*Task requirements*:
Here is the task for the records below: repeat exactly the lines from the one with "(ack_moves n s) h" to the one with "supRxFrameAbandoned r =>", both included, and nothing else.

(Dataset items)
/-! ### Every command -/

/-- Every command but the resets and the decisecond is a run of the changes of `Commanded`. -/
theorem exec_commanded {c : Instr} {s t : State} (h : exec c s = .next t) (hp : ∀ a b, c ≠ .powerOnReset a b)
    (hr : c ≠ .partResetActs) (ht : c ≠ .decisecondTick) : Commanded s t := by
  have ofMoves {u : State} (k : Moves true true s u) (e : Host.Outcome.next u = (.next t : Result)) : Commanded s t := by
    cases e
    exact .moves true k
  have of {u : State} (k : Commanded s u) (e : Host.Outcome.next u = (.next t : Result)) : Commanded s t := by
    cases e
    exact k
  cases c with
  | powerOnReset a b => exact absurd rfl (hp a b)
  | decisecondTick => exact absurd rfl ht
  | partResetActs => exact absurd rfl hr
  | cycleMark => exact of (Commanded.markEvent s) h
  | beaconDeadlineExpiry => exact of (Commanded.beaconEvent s) h
  | commandPoint p => exact ofMoves (Moves.commandPointEvent p (.refl s)) h
  | settleStampExpiry p => exact ofMoves (Moves.settleEvent p (.refl s)) h
  | windowCloseExpiry n => exact ofMoves (Moves.windowEvent n (.refl s)) h
  | approachSilenceExpiry p a => exact ofMoves (Moves.approachEvent p a (.refl s)) h
  | routeTimeout p => exact ofMoves (Moves.routeEvent p (.refl s)) h
  | retryDeadlineExpiry p => exact ofMoves (Moves.retryEvent p (.refl s)) h
  | reprobeDeadlineExpiry p => exact ofMoves (Moves.reprobeEvent p (.refl s)) h
  | probeDeadlineExpiry p => exact ofMoves (Moves.probeEvent p (.refl s)) h
  | quietTimerExpiry p => exact ofMoves (Moves.quietEvent p (.refl s)) h
  | lineSilenceExpiry => exact ofMoves (Moves.silenceEvent (.refl s)) h
  | lineBreakEnd => exact ofMoves (Moves.breakEvent (.refl s)) h
  | roundDeadlineExpiry => exact ofMoves (Moves.roundEvent (.refl s)) h
  | queueDrained => exact ofMoves (Moves.drainedEvent (.refl s)) h
  | commandFrameSent => exact ofMoves (onExchange_moves s (fun x _ => Moves.frameSent x (.refl s))) h
  | broadcastExchangeEnd => exact ofMoves (onExchange_moves s (fun x _ => Moves.broadcastEnd x (.refl s))) h
  | responseWindowExpiry => exact ofMoves (endBad_moves .window s) h
  | lineQuietExpiry => exact ofMoves (endBad_moves .quieting s) h
  | replyGarbled f => exact ofMoves (garbled_moves s) h
  | replyByteGapExpiry => exact ofMoves (garbled_moves s) h
  | status n r => exact ofMoves (status_moves n r s) h
  | identity n r => exact ofMoves (identity_moves n r s) h
  | heartbeat n => exact ofMoves (heartbeat_moves n s) h
  | ack n => exact ofMoves (ack_moves n s) h
  | nak n r => exact ofMoves (nak_moves n r s) h
  | commitComplete => exact of ((Commanded.commitDone s).trans (Commanded.transmit _)) h
  | eraseComplete => exact of ((Commanded.eraseDone s).trans (Commanded.transmit _)) h
  | supRxGapExpiry r => exact of (Commanded.receiver s _) h
  | supRxFrameAbandoned r => exact of (Commanded.receiver s _) h
  | frameError => exact of (Commanded.onFrame s (Commanded.reply _)) h
  | unknownKind k => exact of (Commanded.onFrame s (Commanded.reply _)) h
  | transmitFrameDone => exact of (Commanded.transmitFrameDone s) h
  | goLive b => exact of (Commanded.onRequest b s Commanded.goLive) h
  | goSetup b => exact of (Commanded.onRequest b s (fun _ => Commanded.goSetup)) h
  | partReset b =>
    exact of (Commanded.onRequest b s
      (fun _ u => .supervisory u { u.sli with resetPending := true } (fun h => h) (fun h => h))) h
  | coordRestart b => exact of (Commanded.onRequest b s (fun _ => Commanded.coordRestart)) h
  | getPartStatus b => exact of (Commanded.onRequest b s (fun _ u => .refl u)) h
  | setNoticeMask b => exact of (Commanded.onRequest b s Commanded.setNoticeMask) h
  | setTime b => exact of (Commanded.onRequest b s Commanded.setTime) h
  | getTime b => exact of (Commanded.onRequest b s (fun _ u => .refl u)) h
  | setBeacon b => exact of (Commanded.onRequest b s Commanded.setBeacon) h
  | setPosition b => exact of (Commanded.onRequest b s Commanded.setPosition) h
  | clearPosition b => exact of (Commanded.onRequest b s Commanded.clearPosition) h
  | getPosition b => exact of (Commanded.onRequest b s Commanded.getPosition) h
  | reIdentify b => exact of (Commanded.onRequest b s Commanded.reIdentify) h
  | rejoin b => exact of (Commanded.onRequest b s Commanded.rejoin) h
  | setLink b => exact of (Commanded.onRequest b s Commanded.setLink) h
  | getLink b => exact of (Commanded.onRequest b s Commanded.getLink) h
  | getPlatoons b => exact of (Commanded.onRequest b s Commanded.getPlatoons) h
  | setSlack b => exact of (Commanded.onRequest b s Commanded.setSlack) h
  | setTransitionLimits b => exact of (Commanded.onRequest b s Commanded.setTransitionLimits) h
  | setRule b => exact of (Commanded.onRequest b s Commanded.setRule) h
  | clearRule b => exact of (Commanded.onRequest b s Commanded.clearRule) h
  | getRuleRead b => exact of (Commanded.onRequest b s Commanded.readRule) h
  | getRuleReadAndZero b => exact of (Commanded.onRequest b s Commanded.readAndZeroRule) h
  | stageOpenBlank b => exact of (Commanded.onRequest b s Commanded.openBlank) h
  | stageOpenCopy b => exact of (Commanded.onRequest b s Commanded.openCopy) h
  | stageHeader b => exact of (Commanded.onRequest b s Commanded.stageHeader) h
  | stageSeek b => exact of (Commanded.onRequest b s Commanded.stageSeek) h
  | stageEntryWrite b => exact of (Commanded.onRequest b s Commanded.stageEntryWrite) h
  | stageEntryClear b => exact of (Commanded.onRequest b s Commanded.stageEntryClear) h
  | stageRead b => exact of (Commanded.onRequest b s (fun _ => Commanded.stageRead)) h
  | stageDiscard b => exact of (Commanded.onRequest b s (fun _ => Commanded.stageDiscard)) h
  | commitPlan b => exact of (Commanded.onRequest b s (fun _ => Commanded.commitPlan)) h
  | erasePlan b => exact of (Commanded.onRequest b s Commanded.erasePlan) h
  | getSlot b => exact of (Commanded.onRequest b s Commanded.getSlot) h
  | setSelectModeFree b => exact of (Commanded.onRequest b s Commanded.selectFree) h
  | setSelectModePinned b => exact of (Commanded.onRequest b s Commanded.selectPinned) h
  | setSelectModeResponsive b => exact of (Commanded.onRequest b s Commanded.selectResponsive) h
  | setSelectEntryWrite b => exact of (Commanded.onRequest b s Commanded.writeSelect) h
  | setSelectEntryClear b => exact of (Commanded.onRequest b s Commanded.clearSelect) h
  | getSelection b => exact of (Commanded.onRequest b s (fun _ u => .refl u)) h
  | setQueueLimits b => exact of (Commanded.onRequest b s Commanded.setQueueLimits) h
  | getQueue b => exact of (Commanded.onRequest b s Commanded.getQueue) h
  | setPriorityPolicy b => exact of (Commanded.onRequest b s Commanded.setPriorityPolicy) h
  | getPreemption b => exact of (Commanded.onRequest b s (fun _ u => .refl u)) h
  | cancelRoute b => exact of (Commanded.onRequest b s Commanded.cancelRoute) h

*Expected answer*:
  | ack n => exact ofMoves (ack_moves n s) h
  | nak n r => exact ofMoves (nak_moves n r s) h
  | commitComplete => exact of ((Commanded.commitDone s).trans (Commanded.transmit _)) h
  | eraseComplete => exact of ((Commanded.eraseDone s).trans (Commanded.transmit _)) h
  | supRxGapExpiry r => exact of (Commanded.receiver s _) h
  | supRxFrameAbandoned r => exact of (Commanded.receiver s _) h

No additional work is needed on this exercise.